And if you think about the theme in the book of people wanting to build off-shore political bodies or run a whole society off a platform in international waters, there's a recurring thread of an idea that if you build the right technology, you can unseat the world you were born into and create your own vision of the future.

       

A cryptocurrency for billions: You know an idea has gone mainstream when Facebook buys into itImage: picture-alliance/ZumaPress/A.M. Chang

It seems a very American ideology that underpins this technology. And yet it has a very real impact for us all. If this idea came from a group of people who wanted a parallel society, how must they feel that governments these days are so keen on their idea of cryptocurrency and blockchain, too? It's a bit ironic, isn't it?

Oh, God, yes!

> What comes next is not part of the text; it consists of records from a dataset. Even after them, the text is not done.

/-- A fetch out of range (60_exceptions.md R205). -/
theorem step_fetchFault (h : s.fault = none) (hpc : 4094 < s.pc.toNat) :
    step s = .next { s with fault := some ⟨.memOutOfBounds, s.pc, max s.pc.toNat 4096⟩ } := by
  have hfetch : ¬ s.fetchOk = true := by rw [fetchOk_iff]; omega
  simp only [step, h, hfetch]
  exact raise_ok _ _ h

/-- An instruction (40_control_flow.md R100). -/
theorem step_instr {i : Instr} {rest : List Byte} (h : s.fault = none) (hpc : s.pc.toNat ≤ 4094)
    (hd : decode s.fetchBytes = .ok (i, rest)) : step s = exec i s := by
  simp only [step, h, fetchOk_iff.2 hpc, hd, if_true]

/-- A decode miss (40_control_flow.md R101). -/
theorem step_miss {e : Reject} (h : s.fault = none) (hpc : s.pc.toNat ≤ 4094)
    (hd : decode s.fetchBytes = .error e) : step s = .next s.advance := by
  simp only [step, h, fetchOk_iff.2 hpc, hd, if_true, execDecodeMiss]

/-! ## The fetched word -/

/-- The two bytes fetched are decoded as one word (20_memory.md R56). -/
theorem decode_fetchBytes (s : State) : decode s.fetchBytes =
    (decodeWord (wordOfBytes (s.read s.pc.toNat) (s.read (s.pc.toNat + 1)))).map fun i => (i, []) :=
  rfl

/-- The byte at the lower address is the high one (20_memory.md R56). -/
theorem toNat_wordOfBytes (hi lo : Byte) :
    (wordOfBytes hi lo).toNat = 256 * hi.toNat + lo.toNat := by
  rw [wordOfBytes, BitVec.toNat_append, Nat.shiftLeft_eq, Nat.mul_comm,
    ← Nat.two_pow_add_eq_or_of_lt lo.isLt]

/-- The zero word is a decode miss (30_encoding.md R76). -/
theorem step_zeroWord (h : s.fault = none) (hpc : s.pc.toNat ≤ 4094)
    (hhi : s.read s.pc.toNat = 0#8) (hlo : s.read (s.pc.toNat + 1) = 0#8) :
    step s = .next s.advance := by
  refine step_miss (e := .decodeMiss 0#16) h hpc ?_
  rw [decode_fetchBytes, hhi, hlo]
  rfl

/-- A run of one step more: the first step, and the run of the rest. -/
theorem run_succ (M : Host.Core) {k : Nat} {s t : M.State} (h : M.step s = .next t) :
    M.run (k + 1) s = M.run k t := by
  rw [Host.Core.run, h]

/-! ## The statements -/

/-- Settles O7: the word decoded is the two bytes, high byte first. -/
theorem fetchIsBigEndianAtAnyPc : Obligations.FetchIsBigEndianAtAnyPc :=
  fun s => ⟨_, toNat_wordOfBytes _ _, decode_fetchBytes s⟩

/-- Settles O8: the step of a decoded instruction. -/
theorem stepRunsTheDecodedInstruction : Obligations.StepRunsTheDecodedInstruction := by
  intro s i h hpc hd
  exact step_instr h (by omega) hd

/-- Settles O9: the step of a decode miss. -/
theorem decodeMissOnlyAdvancesPc : Obligations.DecodeMissOnlyAdvancesPc := by
  intro s h hpc hmiss
  cases hw : decodeWord (wordOfBytes (s.read s.pc.toNat) (s.read (s.pc.toNat + 1))) with
  | ok i => exact absurd hw (hmiss i)
  | error e => exact step_miss h (by omega) (by rw [decode_fetchBytes, hw]; rfl)

/-- Settles O10: `pc` itself is the lowest address above 4095, or, with `pc` at 4095, the one after
it. -/
theorem fetchOutOfRangeLatchesFault : Obligations.FetchOutOfRangeLatchesFault := by
  intro s h hpc
  have hinfo : max s.pc.toNat 4096 = if s.pc.toNat > 4095 then s.pc.toNat else s.pc.toNat + 1 := by
    split <;> omega
  rw [step_fetchFault h (by omega), hinfo]

/-- Settles O11: the first thing a step looks at is the latch. -/
theorem stepWithFaultLatchedChangesNothing : Obligations.StepWithFaultLatchedChangesNothing :=
  fun _ => step_latched

/-- Settles O55: the jump writes the `pc` that is there. -/
theorem terminatedProgramIsAFixedPoint : Obligations.TerminatedProgramIsAFixedPoint := by
  rintro s ⟨hok, hfetch, nnn, rest, hd, htarget⟩
  rw [step_instr hok (fetchOk_iff.1 hfetch) hd, exec_jp, htarget]

/-- Settles O56: by induction on the steps, each of which advances over one zero word and leaves a
state with one word fewer to walk. -/
theorem zeroedMemoryIsWalkedAsNoOps : Obligations.ZeroedMemoryIsWalkedAsNoOps := by
  intro k
  induction k with
  | zero => intro s _ _ _; simp [Host.Core.run]
  | succ k ih =>
    intro s hok hpc hzero
    have hstep : step s = .next s.advance :=
      step_zeroWord hok (by omega) (hzero _ (by omega) (by omega)) (hzero _ (by omega) (by omega))
    have hpc' : s.advance.pc.toNat = s.pc.toNat + 2 := by
      rw [State.advance_pc]; bv_omega
    have hrest := ih s.advance hok (by omega) fun a _ _ => hzero a (by omega) (by omega)
    have hsum : s.pc + 2#16 + BitVec.ofNat 16 (2 * k) = s.pc + BitVec.ofNat 16 (2 * (k + 1)) := by
      rw [BitVec.add_assoc, ← BitVec.ofNat_add]; congr 2; omega
    calc Host.Core.run core (k + 1) s
        = Host.Core.run core k s.advance := run_succ core hstep
      _ = .next { s with pc := s.pc + 2#16 + BitVec.ofNat 16 (2 * k) } := hrest
      _ = _ := by rw [hsum]

end Sys2Proof.Machine
end

section
/-! SUPPORT. Calls and keys: RET, CALL, SKP, SKNP and LD Vx,K, one equation for each of their
outcomes, and the statements about them. -/

namespace Sys2Proof.Machine

variable (s : State)

/-! ## RET and CALL (40_control_flow.md R102, R104) -/

theorem exec_ret_pop (h : s.sp.val ≠ 0) :
    exec .ret s = .next { s with
      sp := ⟨s.sp.val - 1, by omega⟩, pc := s.stack[s.sp.val - 1]'(by omega) } := by
  simp only [exec, execRet, pop_some h]
  rfl

theorem exec_ret_underflow (h : s.sp.val = 0) : exec .ret s = raise .stackUnderflow 0 s := by
  simp only [exec, execRet, pop_empty h]

/-- The state in which a called routine begins: the return address is pushed and `pc` is the target.
-/
def State.called (s : State) (a : Word) (h : s.sp.val < 16) : State :=
  { s with
    stack := s.stack.set s.sp.val (s.pc + 2#16) h, sp := ⟨s.sp.val + 1, by omega⟩, pc := a }

theorem exec_call_push (nnn : BitVec 12) (h : s.sp.val < 16) :
    exec (.call nnn) s = .next (s.called (zext16 nnn) h) := by
  simp only [exec, execCall, push_room _ h]
  rfl

/-- A RET at once takes back all of a CALL but the stack entry. -/
theorem exec_ret_called (a : Word) (h : s.sp.val < 16) :
    exec .ret (s.called a h) =
      .next { s with stack := s.stack.set s.sp.val (s.pc + 2#16) h, pc := s.pc + 2#16 } := by
  rw [exec_ret_pop (s.called a h) (Nat.succ_ne_zero _)]
  simp [State.called]

theorem exec_call_overflow (nnn : BitVec 12) (h : s.sp.val = 16) :
    exec (.call nnn) s = raise .stackOverflow 0 s := by
  simp only [exec, execCall, push_full _ h]

/-! ## SKP and SKNP (44_keys_timers.md R161, R162) -/

theorem exec_skp_key {x : RegIdx} {k : KeyIdx} (h : (s.reg x).toNat = k.val) :
    exec (.skp x) s = .next (s.advance.skipIf (s.key k)) := by
  have hk : keyOperand (s.reg x) = some k := by
    rw [keyOperand_small (by omega)]; exact congrArg some (Fin.ext h)
  simp only [exec, execSkp, hk]

theorem exec_sknp_key {x : RegIdx} {k : KeyIdx} (h : (s.reg x).toNat = k.val) :
    exec (.sknp x) s = .next (s.advance.skipIf (!s.key k)) := by
  have hk : keyOperand (s.reg x) = some k := by
    rw [keyOperand_small (by omega)]; exact congrArg some (Fin.ext h)
  simp only [exec, execSknp, hk]

theorem exec_skp_noKey {x : RegIdx} (h : 15 < (s.reg x).toNat) :
    exec (.skp x) s = raise .keyIndexOutOfRange (s.reg x).toNat s := by
  simp only [exec, execSkp, keyOperand_large h]

theorem exec_sknp_noKey {x : RegIdx} (h : 15 < (s.reg x).toNat) :
    exec (.sknp x) s = raise .keyIndexOutOfRange (s.reg x).toNat s := by
  simp only [exec, execSknp, keyOperand_large h]

/-! ## LD Vx,K (44_keys_timers.md R163) -/

/-- With no key down `pc` goes back, so nothing has changed. -/
theorem exec_ldVxK_hold (x : RegIdx) (h : s.lowestKey = none) : exec (.ldVxK x) s = .next s := by
  simp only [exec, execLdVxK, h]
  rfl

theorem exec_ldVxK_take (x : RegIdx) {k : KeyIdx} (h : s.lowestKey = some k) :
    exec (.ldVxK x) s = .next (s.advance.setReg x (BitVec.ofNat 8 k.val)) := by
  simp only [exec, execLdVxK, h]

/-- A key number fits a register. -/
theorem toNat_keyByte (k : KeyIdx) : (BitVec.ofNat 8 k.val).toNat = k.val := by
  rw [BitVec.toNat_ofNat]; omega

And it's significant that Facebook has just formally announced its own cryptocurrency, Libra - working at the scale of billions of people in partnership with enormous corporations [Ed.: like Visa, Mastercard, Paypal, Uber].

Read more: Facebook's cryptocurrency plan is taking shape

Many of the original characters are deeply distressed by the ways that cryptocurrency has been incorporated and used by central banks and governments. How they've become institutionalized. Having laid the foundations for these parallel societies, they've instead been absorbed in large part by the very systems that they were meant to replace.

To quote Michael Franti: "Shining examples of the systems they set out to destroy"…

Yes.

But with some excepts, such as David Chaum. He developed a model of digital cash that is anonymous, protects privacy, resists the use of money for censorship, but also has a means to anonymize existing money.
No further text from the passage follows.